The guiding images that led me to what you will see in the exhibition were, aside from the Nakhi pictograms, those of a documentary showing Mount Kailash―one of the most extraordinary sights I have ever encountered, the kind that makes one fully grasp the apotropaic power that images hold for our species (it is no coincidence that three great religions consider it to be the meeting point of energies that flow between earth and sky, human and divine). And, too, the absorption spectra of the chemical elements, especially the intervals between their frequencies, which are true harmonies of light.
What else?
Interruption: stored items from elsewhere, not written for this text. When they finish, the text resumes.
-- ==== Sys2Proof/Machine/State.lean ====
section
/-! DEFINITION. The state of one LX-D96 package as the spec gives it, the reasons a step can stop, and the
machine right after reset. Every record is plain data. Maps that are unlisted at a number read there as the
default value of their records, which is the value of that number at reset or at block start. -/

namespace Sys2Proof.Machine

/-- Where a word is issued from: a split of a compute stream, the access stream of a warp, the matrix stream,
the handler split of a halted block (R365), a stack core; `outside` for the events of the machine. -/
inductive Actor where
  | compute (core warp slot : Nat)
  | access (core warp : Nat)
  | matrix (core : Nat)
  | handler (core : Nat)
  | stackCore (stack k : Nat)
  | outside
  deriving DecidableEq, Repr, Inhabited

/-- The kinds of instruction stream that words stand in (R27, R59). -/
inductive Stream where
  | compute
  | access
  | matrix
  | stack
  deriving DecidableEq, Repr, Inhabited

/-- The register kinds that the checking scoreboard watches (R52, R368). -/
inductive RegKind where
  | v
  | s
  | p
  | a
  | m
  | tile
  deriving DecidableEq, Repr, Inhabited

/-- One register of a block: its kind, its warp (0 for M registers and tiles), its index. -/
structure Reg where
  kind : RegKind
  warp : Nat
  idx : Nat
  deriving DecidableEq, Repr, Inhabited

/-- The causes of R362. -/
inductive Cause where
  | fetchFault | illegalOpcode | illegalForm | illegalPair | regRange | schedCheck | privOp
  | pstackOverflow | pstackEmpty | callDepth | retEmpty | splitOverflow | targetFault | targetRange
  | targetLand | formatMismatch | qshape | trailerMismatch | alignFault | scratchRange | wsRange | wbRange
  | pageFault | protFault | regionFault | atomSpace | windowFault | queuePoison | queueEmpty | shapeForm
  | copyFault | batchOpen | tseqTable | mstreamOrphan | mtxData | kvSpace | kvForm | kvFault | kvData
  | barCount | barBusy | barOrphan | dataError | trap | preempt | resume | scratchEcc | doubleTrap | ctxForm
  deriving DecidableEq, Repr, Inhabited

/-- What an instruction found when it trapped: the cause and the trap-state data of R367 and R368. -/
structure Trap where
  cause : Cause
  aux : Word := 0
  addr : Word64 := 0
  fmask : Lanes := 0
  done : Lanes := 0
  taux : Word64 := 0
  pois : List Word64 := []
  kvprog : BitVec 128 := 0
  deriving DecidableEq, Repr, Inhabited

/-- What the word that issued last in this step raised: its rank in R55 (7 for the entry's own traps) and its
trap. Bookkeeping of a step, used to order the traps of a pair. -/
structure Raised where
  rank : Nat
  trap : Trap
  deriving DecidableEq, Repr, Inhabited

/-- A poison mark (R375): of a storage error, or of a load whose data was lost (R155), whose pc, address and status it
keeps. -/
structure BadMark where
  load : Bool := false
  pc : Word64 := 0
  addr : Word64 := 0
  status : Nat := 0
  deriving DecidableEq, Repr, Inhabited

/-- A vector register: its lanes, its format tag (R80) and the poison marks of its 16-bit halves (R375), half `h` of
lane `l` under 2 l + h. -/
structure VReg where
  w : FMap Word := []
  tag : BitVec 4 := 0
  bad : FMap BadMark := []
  deriving DecidableEq, Repr, Inhabited

/-- An entry of a split's deferral stack (R105, R106). -/
structure Deferral where
  parked : Bool
  lanes : Lanes
  pc : Word64
  depth : Nat
  deriving DecidableEq, Repr, Inhabited

/-- One split of a warp (R96). `ready` is the first clock at which its next word may issue (R46, R109);
`landed` is the clock by which every fixed-latency instruction it issued has reached its latency; `held` is the
operation whose checks or walk hold it (R153, R251, R298); stacks have their top first. -/
structure Split where
  pc : Word64 := 0
  m : Lanes := 0
  depth : Nat := 0
  rets : List Word64 := []
  defer : List Deferral := []
  waiting : Bool := false
  ready : Nat := 0
  landed : Nat := 0
  held : Option Nat := none
  bar : Option (Nat × Bool) := none
  ymark : Bool := false
  deriving DecidableEq, Repr, Inhabited

/-- The states of a queue slot (R181). -/
inductive SlotState where
  | free
  | pending
  | full
  | poison
  deriving DecidableEq, Repr, Inhabited

/-- A poison record (R186). -/
structure PoisonRec where
  apc : Word64 := 0
  base : Word64 := 0
  faddr : Word64 := 0
  fmask : Lanes := 0
  word : Word := 0
  deriving DecidableEq, Repr, Inhabited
I probably ought to leave it at that: from here on in, we are entering another realm, one where only images and forms can speak to each other.
And we must follow them and watch how they move, how they interconnect, call out to each other over and over, along lines of affinity and empathy; observe how they chew over and chew up the mother tongue, the language that will give them semblance form meaning and symbolic status, which will give them an guise and grant the incredible power of resonance that will reverberate to make our drained synapses dance.
Luckily, these works remain elusive, proudly and disdainfully hermetic, impatient with all nagging requests for explanation.
But in the end the content doesn’t really matter, or rather, is sensory, the kind of sensory impression that immediately becomes an idea: no sooner encountered than it lifts you, like a sudden thermal, in a spiral to the sky.